==== Data for analysis

/-- Class of a hub page's fault source (11 R356 and the chapters it names); 0 for a reserved bit. No hub source has a
containing reaction. -/
def hubFlt (page b : Nat) : Nat :=
  match page, b with
  | 0x00, 0 => 3 | 0x00, 1 => 3 | 0x00, 2 => 3
  | 0x12, 0 => 2 | 0x12, 1 => 1 | 0x12, 2 => 2
  | 0x13, 0 => 2 | 0x13, 1 => 1 | 0x13, 2 => 2
  | 0x14, 0 => 1 | 0x14, 1 => 3
  | 0x0C, 0 => 2 | 0x0C, 1 => 3 | 0x0C, 2 => 3 | 0x0C, 3 => 1 | 0x0C, 4 => 2 | 0x0C, 5 => 3
  | 0x01, 0 => 1 | 0x01, 1 => 2 | 0x01, 2 => 1 | 0x01, 3 => 1 | 0x01, 4 => 1
  | 0x02, 0 => 2
  | 0x03, 0 => 1 | 0x03, 1 => 2 | 0x03, 2 => 1 | 0x03, 3 => 2
  | 0x04, 0 => 1 | 0x04, 1 => 2 | 0x04, 2 => 1 | 0x04, 3 => 2
  | 0x05, 0 => 1 | 0x05, 1 => 2 | 0x05, 2 => 1 | 0x05, 3 => 2
  | 0x06, 0 => 1 | 0x06, 1 => 2 | 0x06, 2 => 1 | 0x06, 3 => 2
  | 0x08, 0 => 1 | 0x08, 1 => 2 | 0x08, 2 => 2 | 0x08, 3 => 1
  | 0x09, 0 => 2
  | 0x0A, 0 => 1 | 0x0A, 1 => 2
  | 0x0B, 0 => 1 | 0x0B, 1 => 2 | 0x0B, 2 => 1
  | 0x0E, 0 => 1 | 0x0E, 1 => 2 | 0x0E, 2 => 2 | 0x0E, 3 => 2 | 0x0E, 4 => 2
  | 0x0F, 0 => 1 | 0x0F, 1 => 2 | 0x0F, 2 => 3
  | 0x10, 0 => 2 | 0x10, 1 => 2
  | 0x11, 0 => 1 | 0x11, 1 => 1 | 0x11, 2 => 2
  | _, _ => 0

/-- The source number with which a hub page raises its faults (01 R29; 11 R356). -/
def fltSrc (page : Nat) : Nat :=
  match page with
  | 0x00 => 0x1000 | 0x01 => 0x100D | 0x02 => 0x1001 | 0x03 => 0x1002 | 0x04 => 0x1003 | 0x05 => 0x1004 | 0x06 => 0x1005
  | 0x08 => 0x100E | 0x09 => 0x100E | 0x0A => 0x100E | 0x0B => 0x100F | 0x0C => 0x1006 | 0x0E => 0x1008
  | 0x0F => 0x1007 | 0x10 => 0x1007 | 0x11 => 0x1009 | 0x12 => 0x100A | 0x13 => 0x100B | _ => 0x100C

/-- The page's fault registers after source `b` of class `cls` faults (02 R55), in a register file whose page begins at `o`. -/
def pageFault (m : SMap Word) (o b cls : Nat) : SMap Word :=
  let first := (smGet 0 m (o + 0x10)).toNat
  let flags := setBit (smGet 0 m (o + 0x14)).toNat b
  if bit first 31 then smSet 0 m (o + 0x14) (BitVec.ofNat 32 (setBit flags 31))
  else smSet 0 (smSet 0 m (o + 0x14) (BitVec.ofNat 32 flags)) (o + 0x10) (BitVec.ofNat 32 (2 ^ 31 + cls * 256 + b))

/-- A page's fault registers after a write to PG_FLT_ACK (02 R55). -/
def pageAck (m : SMap Word) (o v : Nat) : SMap Word :=
  let first := (smGet 0 m (o + 0x10)).toNat
  let flags := (smGet 0 m (o + 0x14)).toNat
  let kept := (List.range 31).foldl (fun n i => if bit v i then clrBit n i else n) flags
  if bit first 31 ∧ bit v (first % 32) then
    smSet 0 (smSet 0 m (o + 0x14) (BitVec.ofNat 32 (clrBit kept 31))) (o + 0x10) (BitVec.ofNat 32 (first % 32))
  else smSet 0 m (o + 0x14) (BitVec.ofNat 32 kept)

/-- Life-cycle state in force (14 R429): 0 RAW, 1 TEST, 2 TEST_OPEN, 3 PERSO, 4 FIELD, 5 RMA, 6 SCRAP, 7 INVALID or undecided. -/
def State.lcs (s : State) : Nat := if s.f F.LCY_STAT_DECIDED = 1 then s.f F.LCY_STAT_STATE else 7

/-- Is a source of class `cls` held back by its mask bit (11 R359)? -/
def State.masked (s : State) (mask b cls : Nat) : Bool :=
  bit mask b && (cls == 1 || (cls == 2 && s.lcs == 2))

/-- RFLAGS bits of a fault record (11 R378). -/
def rfForced : Nat := 1
def rfQueued : Nat := 2
def rfUnnumbered : Nat := 4
def rfAckByReset : Nat := 8
def rfDamaged : Nat := 16
def rfEngine : Nat := 32
def rfRefused : Nat := 64

/-- FATAL_N is driven and HEARTBEAT held at once (11 R367, R368). -/
def State.fatalPins (s : State) : State :=
  ((s.setF F.FLT_STAT_FATAL_N 1).setF F.FLT_STAT_HB_RUN 0).setF F.FLT_STAT_ESC_STATE 2

/-- HUB_LOST, SIG_MON and ARB_PARITY set the FATAL latch and the pins without waiting for a number (11 R367): until the arbiter gives
one, the record is UNNUMBERED. -/
def State.fatalDirect (s : State) (i : FltInfo) (src : Nat) : State :=
  let s := s.fatalPins
  if s.flt.fatal.isSome then s
  else
    let r : FltRec := ⟨2 ^ 32 - 1, s.rd R.SUM_SEQ_EPOCH, s.now, src, { i with rflags := setBit i.rflags 2 }⟩
    ({ s with flt := { s.flt with fatal := some r, direct := true } }).setF F.FLT_CLASS_FLAGS_FATAL_VALID 1

/-- A hub page's source detects a fault (11 R357): page registers always; unless the mask holds it back, the report goes to the
arbiter. `rflags` carries FORCED; `causeSeq`, `detail` and `detail2` as 11 R378. -/
def State.hubFault (s : State) (page b : Nat) (rflags causeSeq detail detail2 : Nat := 0) : State :=
  let cls := hubFlt page b
  if cls = 0 then s else
  let m := s.masked (s.rd (page * 0x1000 + 0x1C)) b cls
  let s := { s with regs := pageFault s.regs (page * 0x1000) b cls }
  if m then s else
  let i : FltInfo := ⟨page, b, cls, 0, rflags, 1, 0, 0, causeSeq, detail, detail2⟩
  let s := if page = 0 then s.fatalDirect i (fltSrc page) else s
  { s with sum := { s.sum with
      intq := s.sum.intq ++ [{ name := .fault, src := fltSrc page, stamp := s.now, data := [], flt := some i }] } }

/-- A source of a hub memory detects a fault in the 64-byte word at byte `a` of it (11 R378). The address, where no command gives it, and the
syndrome are free: no chapter lays the hub's memories out or gives their codes (log entry 3). -/
def State.hubMemFault (s : State) (page b : Nat) (a : Option Nat) (scrub : Nat := 0) : State :=
  let x := s.takeFree
  let y := x.2.takeFree
  y.2.hubFault page b 0 0 (a.getD x.1 / 64 * 64) (y.1 % 2 ^ 16 + 2 ^ 16 * scrub)

/-- The Cairn reports a fault, or holds the report while its queue is full (01 R18; 11 R358). -/
def Cairn.report (c : Cairn) (id stamp : Nat) (i : FltInfo) : Cairn :=
  if c.queue.length < evQueueLen then
    c.enqueue { name := .fault, src := id, stamp := stamp, data := [], flt := some i }
  else if c.pendFlt.any (fun p => p.info.bit == i.bit) then
    { c with pendFlt := c.pendFlt.map fun p =>
        if p.info.bit = i.bit then { p with info := { p.info with count := min (p.info.count + i.count) (2 ^ 32 - 1) } } else p }
  else { c with pendFlt := c.pendFlt ++ [⟨{ i with rflags := setBit i.rflags 1 }, stamp⟩] }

========

[Requirement]: In the listing above, find each line with the word "hubFlt" and return it.

[Problem solution]:
def hubFlt (page b : Nat) : Nat :=
  let cls := hubFlt page b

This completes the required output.